Tuesday, August 2, 2016
A century of French wine vintages
It has been quite some time since I have produced a network-based exploratory data analysis (EDA) of some multivariate dataset, so it could be time to do so again.
In the wine industry, it is common to provide quality scores for the different vintages from particular wine-producing regions. These so-called vintage charts are intended to tell us how the harvest quality has varied from vintage to vintage. They are often disparaged, because they simplify the complexities of each harvest (where there can be considerable spatial variation) down into a single number. They also make little sense if a single number is applied to a very large area, which often occurs in practice.
Nevertheless, they can be an interesting and informative guide to the general features of each vintage, especially if they cover a long period of time.
My interest in this concept comes from the fact that I have recently started a blog about wine: The Wine Gourd. In the interests of doing something different to every other wine blogger, this blog delves into the world of wine data, instead of the usual reviews of recently released wines. The intention is to ferret out some of the interesting stuff, and to bring it out into the light, for everyone to see. Hopefully, this will be both interesting and informative.
French wine vintages
The Cavus Vinifera web site has produced vintage charts for several of the wine-producing regions of France, from the year 1900 to the present. This is very unusual, as most vintage charts cover a much shorter period of time. This circumstance thus provides the opportunity to compare these French regions over the past century, to investigate to what extent vintage variation is correlated among these areas.

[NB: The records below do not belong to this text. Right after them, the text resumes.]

/-- The word of a well-formed instruction decodes to it. -/
theorem decode_encode {i : Instr} (h : i.wellFormed = true) : decode (encode i) = .instr i := by
  cases i with
  | clr | keygen | enc | dec | cfbInit => decide
  | cfbEnc n | cfbDec n =>
    have hn : 1 ≤ n ∧ n ≤ 64 := by simpa [Instr.wellFormed] using h
    simp [encode, decode, decodeNb, opField_cmdWord, nbField_cmdWord, resField_cmdWord, validBits_nbOfCount n hn]
  | reservedOp7 rest => simp [encode, decode, opField_append, upper_append]
  | reservedOp8F op rest =>
    have hop : 8 ≤ op.toNat := by simpa [Instr.wellFormed] using h
    rw [encode, decode, opField_append, upper_append]
    split
    iterate 8 omega
    rfl

/-- A word with RES = NB = 0 is the encoding of the command whose opcode it has. -/
theorem encode_of_decodeNoNb {w : CmdWord} {i j : Instr} (h : decodeNoNb w i = .instr j) {op : BitVec 4}
    (hop : opField w = op) (hi : i.wellFormed = true) (he : encode i = cmdWord op 0) :
    j.wellFormed = true ∧ encode j = w := by
  obtain ⟨hres, hnb, rfl⟩ := decodeNoNb_eq_instr_iff.mp h
  exact ⟨hi, by rw [he, ← hop, ← hnb, cmdWord_opField_nbField hres]⟩

/-- A word with RES = 0 is the encoding of the CFB step whose opcode and count it has. -/
theorem encode_of_decodeNb {w : CmdWord} {f : Nat → Instr} {j : Instr} (h : decodeNb w f = .instr j) {op : BitVec 4}
    (hop : opField w = op) (hf : ∀ n, 1 ≤ n ∧ n ≤ 64 → (f n).wellFormed = true)
    (he : ∀ n, encode (f n) = cmdWord op (nbOfCount n)) :
    j.wellFormed = true ∧ encode j = w := by
  obtain ⟨hres, rfl⟩ := decodeNb_eq_instr_iff.mp h
  exact ⟨hf _ (validBits_range _), by rw [he, nbOfCount_validBits, ← hop, cmdWord_opField_nbField hres]⟩

/-- A word that decodes to an instruction is its encoding, row by row of the opcode table (30_encoding.md R84). -/
theorem encode_of_decode {w : CmdWord} {i : Instr} (h : decode w = .instr i) :
    i.wellFormed = true ∧ encode i = w := by
  have op_of {n : Nat} (hn : (opField w).toNat = n) : opField w = BitVec.ofNat 4 n := by simp [← hn]
  unfold decode at h
  split at h
  iterate 5
    next hop => exact encode_of_decodeNoNb h (op_of hop) rfl rfl
  iterate 2
    next hop => exact encode_of_decodeNb h (op_of hop) (fun _ => decide_eq_true) fun _ => rfl
  next hop =>
    cases h
    have hw := upper_append_opField w
    rw [op_of hop] at hw
    exact ⟨rfl, hw⟩
  next h0 h1 h2 h3 h4 h5 h6 h7 =>
    cases h
    have hop : 8 ≤ (opField w).toNat := by
      simp only [imp_false] at h0 h1 h2 h3 h4 h5 h6 h7
      omega
    exact ⟨decide_eq_true hop, upper_append_opField w⟩

/-- Settles O1, constructor by constructor (`decode_encode`). -/
theorem decodeOfEncodeIsTheInstruction : Obligations.DecodeOfEncodeIsTheInstruction :=
  fun _ => decode_encode

/-- Settles O2, row by row of the opcode table (`encode_of_decode`). -/
theorem encodeOfDecodeIsTheWord : Obligations.EncodeOfDecodeIsTheWord :=
  fun _ _ => encode_of_decode

/-! ### Legal words -/

/-- `legal(w)` with the opcodes as numbers (30_encoding.md R85). -/
theorem legal_iff (w : CmdWord) : legal w = true ↔
    resField w = 0 ∧
      ((opField w).toNat ≤ 4 ∧ nbField w = 0 ∨ (opField w).toNat = 5 ∨ (opField w).toNat = 6) := by
  have ops : ∀ op : BitVec 4,
      (op == 0x0 || op == 0x1 || op == 0x2 || op == 0x3 || op == 0x4) = decide (op.toNat ≤ 4) ∧
      (op == 0x5 || op == 0x6) = decide (op.toNat = 5 ∨ op.toNat = 6) := by decide
  obtain ⟨hlow, hcfb⟩ := ops (opField w)
  rw [legal, hlow, hcfb]
  simp

/-- The word of a well-formed instruction is legal exactly when the instruction is no reserved opcode. -/
theorem legal_encode {i : Instr} (h : i.wellFormed = true) : legal (encode i) = !i.isReserved := by
  cases i with
  | clr => exact Laws.EncodedLegality.clr h
  | keygen => exact Laws.EncodedLegality.keygen h
  | enc => exact Laws.EncodedLegality.enc h
  | dec => exact Laws.EncodedLegality.dec h
  | cfbInit => exact Laws.EncodedLegality.cfbInit h
  | cfbEnc n => exact Laws.EncodedLegality.cfbEnc n h
  | cfbDec n => exact Laws.EncodedLegality.cfbDec n h
  | reservedOp7 rest => exact Laws.EncodedLegality.reservedOp7 rest h
  | reservedOp8F op rest => exact Laws.EncodedLegality.reservedOp8F op rest h
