-- ==== Sys2Proof/Decode.lean ====
section
/-! DEFINITION. The word decoder over the rows of spec/opcode_table.json that give bits: no row gives any, so no word
spells a command (log entry 4). -/

namespace Sys2Proof

/-- The command that a word of `nbits` bits spells by the table's bits: none. -/
def decodeTableWord (_nbits _w : Nat) : Option Instr := none

end Sys2Proof
end

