/-- The whole core. -/
structure State where
  /-- Commands waiting, first in, first out. -/
  pending : List Instr
  phase : Phase
  tide : Nat
  /-- The model's own stamps: arrival and admission order (log entry 17). -/
  nextId : Nat
  /-- The model's own counter that free values are applied to (log entry 8). -/
  freeIx : Nat
  regs : Regs
  ports : Tab Port 24
  xbar : Xbar
  forms : List Form
  recons : List Recon
  chans : Tab Chan 20
  spans : Tab Span 4
  fresh : Fresh
  garm : InjArm
  cad : Cadence
  pers : Pers
  mill : Mill
  retire : Retire
  fcol : Fcol
  evr : Evr
  flash : Flash
  sbm : Sbm
  otp : Otp
  cmp : Cmp
  deriving DecidableEq, Repr

/-- The core as the always-on supply has come up: core reset holds, row 1 of the bring-back table runs (R394,
R397), and every register is at the reset value its table gives (log entries 10, 15, 16). -/
def State.reset : State where
  pending := []
  phase := .bring 1
  tide := 0
  nextId := 1
  freeIx := 0
  regs := {}
  ports := Tab.all 24 {}
  xbar := {}
  forms := []
  recons := []
  chans := Tab.all 20 {}
  spans := Tab.all 4 {}
  fresh := {}
  garm := {}
  cad := {}
  pers := {}
  mill := {}
  retire := {}
  fcol := {}
  evr := {}
  flash := {}
  sbm := {}
  otp := {}
  cmp := {}

end Sys2Proof.Machine
end

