-- ==== Sys2Proof/Machine/Operands.lean ====
section
/-! DEFINITION. Operand forms: the request word (R40 to R43, R71), parity, the address map (R101 to R104), the
response header (R48), and the millrace control word (R244). -/

namespace Sys2Proof.Machine

/-! ### The request word (R40, R41) -/

/-- The opcode an encoding stands for, none for a reserved one (R41). -/
def opcOf (n : Nat) : Option Opc :=
  match n with
  | 0 => some .nop
  | 1 => some .rd
  | 2 => some .rds
  | 4 => some .wr
  | 5 => some .wrp
  | 6 => some .wrs
  | 8 => some .efence
  | 9 => some .pfence
  | _ => none

/-- The encoding of an opcode (R41). -/
def opcCode : Opc → Nat
  | .nop => 0
  | .rd => 1
  | .rds => 2
  | .wr => 4
  | .wrp => 5
  | .wrs => 6
  | .efence => 8
  | .pfence => 9

/-- The class of a QOS value (R40). -/
def clsOf (n : Nat) : Cls :=
  match n with
  | 0 => .bulk
  | 1 => .norm
  | 2 => .high
  | _ => .rt

/-- The rank of a class, BULK lowest. -/
def clsRank : Cls → Nat
  | .bulk => 0
  | .norm => 1
  | .high => 2
  | .rt => 3

def Opc.isRead : Opc → Bool
  | .rd | .rds => true
  | _ => false

def Opc.isWrite : Opc → Bool
  | .wr | .wrp | .wrs => true
  | _ => false

/-- Fields of the request word that R40 gives, for opcode `o`. -/
def reqOf (o : Opc) (w : BitVec 144) : Req :=
  { opc := o, addr := field w 49 4, len := field w 51 50, qos := clsOf (field w 53 52),
    tag := BitVec.ofNat 12 (field w 65 54), key := BitVec.ofNat 8 (field w 73 66), priv := flag w 74, wb := flag w 75,
    strict := flag w 76, mask := BitVec.ofNat 64 (field w 143 80) }

/-- TAG as received, in any word (R74). -/
def tagOf (w : BitVec 144) : BitVec 12 := BitVec.ofNat 12 (field w 65 54)

/-- Even parity of the bytes of `x`, one bit per byte (R38): the parity bit makes the count of ones even. -/
def parityOk {n k : Nat} (x : BitVec n) (p : BitVec k) : Bool :=
  (List.range k).all fun i =>
    ((List.range 8).foldl (fun b j => Bool.xor b (x.getLsbD (8 * i + j))) (p.getLsbD i)) == false

/-- A WRP whose MASK is all zeros (R43). -/
def Req.empty (r : Req) : Bool := r.opc == .wrp && r.mask == 0

/-- Lines of a read or write request: LEN+1 (R40). -/
def Req.lines (r : Req) : Nat := r.len + 1

/-- Response beats of a request (R49). -/
def Req.beats (r : Req) : Nat := if r.opc.isRead then r.len + 1 else 1

/-- The lowest-numbered of REASON 1 to 5 that the request breaks (R71); `none` for a reserved opcode. -/
def shapeError (r : Req) : Option Nat :=
  let low := r.addr % 64
  let line := r.addr / 64 % 4
  match r.opc with
  | .nop | .efence => none
  | .pfence => if low ≠ 0 then some 2 else none
  | .rd | .wr => if low ≠ 0 then some 2 else if line + r.len > 3 then some 3 else none
  | .rds | .wrs => if low ≠ 0 then some 2 else if r.len ≠ 3 ∨ line ≠ 0 then some 4 else none
  | .wrp => if low ≠ 0 then some 2 else if r.len ≠ 0 then some 5 else none

/-- KIND of a response beat (R48). -/
def kindOf (o : Opc) : Nat := if o.isRead then 0 else if o.isWrite then 1 else 2

/-- CODE as a number (R48). -/
def codeNum : Code → Nat
  | .ok => 0
  | .poison => 1
  | .denied => 2
  | .absent => 3
  | .fenced => 4

/-! ### The address map (R101 to R104) -/

/-- Exclusive-OR of the first `n` two-bit pairs of `p`. -/
def foldPairs : Nat → Nat → Nat
  | 0, _ => 0
  | n + 1, p => (p % 4) ^^^ foldPairs n (p / 4)

/-- The set of a port address (R101). -/
def setOfAddr (addr : Nat) : SetId := ⟨foldPairs 17 (addr / 4096) % 4, Nat.mod_lt _ (by decide)⟩

/-- The set-local address of a port address (R101). -/
def localAddr (addr : Nat) : Nat := (addr / 4096) / 4 * 4096 + addr % 4096

/-- The port page of set-local page `q` of set `m` (R101). -/
def pageOf (m : SetId) (q : Nat) : Nat := q * 4 + (m.val ^^^ foldPairs 16 q) % 4

/-- Where the 64 B line of a port address lies: its set, set-local stripe, data line of the stripe, channel and
channel-local line (R103, R104). -/
structure Spot where
  set : SetId
  stripe : Nat
  idx : Nat
  ch : ChanId
  line : Nat
  deriving DecidableEq, Repr

/-- Parity position of a stripe of a span set (R104). -/
def parPos (stripe : Nat) : Nat := stripe % 5

/-- Position of data line `i` of a stripe (R104). -/
def dataPos (stripe i : Nat) : Nat := (stripe % 5 + 1 + i) % 5

/-- The placement of the line at `addr`, in a plain set (R103) or a span set (R104). -/
def spotOf (span : SetId → Bool) (addr : Nat) : Spot :=
  let m := setOfAddr addr
  let a := localAddr addr
  let s := a / 256
  let i := a / 64 % 4
  if span m then { set := m, stripe := s, idx := i, ch := chanOf m (dataPos s i), line := s }
  else { set := m, stripe := s, idx := i, ch := chanOf m (s % 5), line := s / 5 * 4 + i }

/-- The placement of the line at `addr` under the mode in force (R103, R104). -/
def State.spot (s : State) (addr : Nat) : Spot := spotOf s.spanMode addr

/-- The port page of line `line` of channel `c` (R319): by the inverse of R103 in a plain set and of R104 in a span
set, where a parity line counts as its stripe. -/
def State.pageOfLine (s : State) (c : ChanId) (line : Nat) : Nat :=
  let stripe := if s.spanMode (setOf c) then line else line / 4 * 5 + posOf c
  pageOf (setOf c) (stripe / 16)

/-- Set-local page of a stripe: 16 stripes to a page. -/
def stripePage (stripe : Nat) : Nat := stripe / 16

/-- A stripe's line overruns under R106. -/
def State.overruns (s : State) (t : Spot) : Bool :=
  if s.spanMode t.set then decide (s.setReserved t.set ≤ t.line)
  else decide ((s.geom t.ch).reserved ≤ t.line)

/-! ### The millrace control word (R244) -/

/-- 64 B lines as `k` words of 64 bits. -/
def lineWord (d : Line) (k : Nat) : Nat := field d (64 * k + 63) (64 * k)

end Sys2Proof.Machine
end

Each vintage from 1900-2014 has been rated on a scale of 0-20. The region and wines covered by the entire time span include:
Région de Bordeaux (rouge)
Région de Bordeaux (blanc)
Région de Bordeaux (liquoreux)
Région de la Bourgogne (rouge)
Région de la Bourgogne (blanc)
Région du Rhône (Nord)
Région du Rhône (Sud)
Région du Loire (rouge)
Région de la Champagne
Région du Beaujolais
As usual, we can use a phylogenetic network to visualize these data, with the network being used as a form of exploratory data analysis. I first used the manhattan distance to calculate the similarity of the different years and regions, based on the quality scores. This was followed by a neighbor-net analysis to display the between-region and the between-year similarities as two phylogenetic networks.
The network for the ten regions is shown in the first graph. Regions that are closely connected in the network are similar to each other based on the variation in their vintage quality scores through time, and those that are further apart are progressively more different from each other.
Not unexpectedly, the different wines from the same regions form neighborhoods: the three wines types from Bordeaux (in south-western France); the three wines from Burgundy and Beaujolais (along the Saône River in eastern France); and the two wines from the Rhône River (in the south-east). However, unexpectedly, the Loire wine, from western France, is associated with the Rhône wines, while the Champagne region, in northern France, is somewhat isolated.
The network for the 115 years is shown in the second graph. In this case, years that are closely connected in the network are similar to each other based on the vintage quality scores averaged across all of the regions, and those that are further apart are progressively more different from each other.
Here, the years form a gradient from the poorest-quality years, at the top, to the best-quality vintages at the bottom. Only four of the vintages are labeled, but the vintages at the top of the network include 1902, 1910, 1913, 1930, 1931, and 1968. The vintages at the bottom of the graph include: 1929, 1945 and 1947, followed by 1928, 1949, 1989 and 1990, and then 1906, 1953, 1959, 1961 and 2005.
Note that the 1930s were generally not a good time for wine-making in France, and nor were the 1910s (although 1906 was an early century exception). The 1940s and 1950s, on the other hand, were generally good times for wine production.
The 1910 vintage stands out as particularly poor, with none of the regions scoring more than 10 out of 20 for their grape harvest, and both Burgundy wines scoring 0. This contrasts with the best years, where no region scored less than 16 out of 20.
Needless to say, the years stacked in the middle of the graph were variable, with some regions having a good time in a particular year and some having a bad time in that same year. This is the normal state of affairs.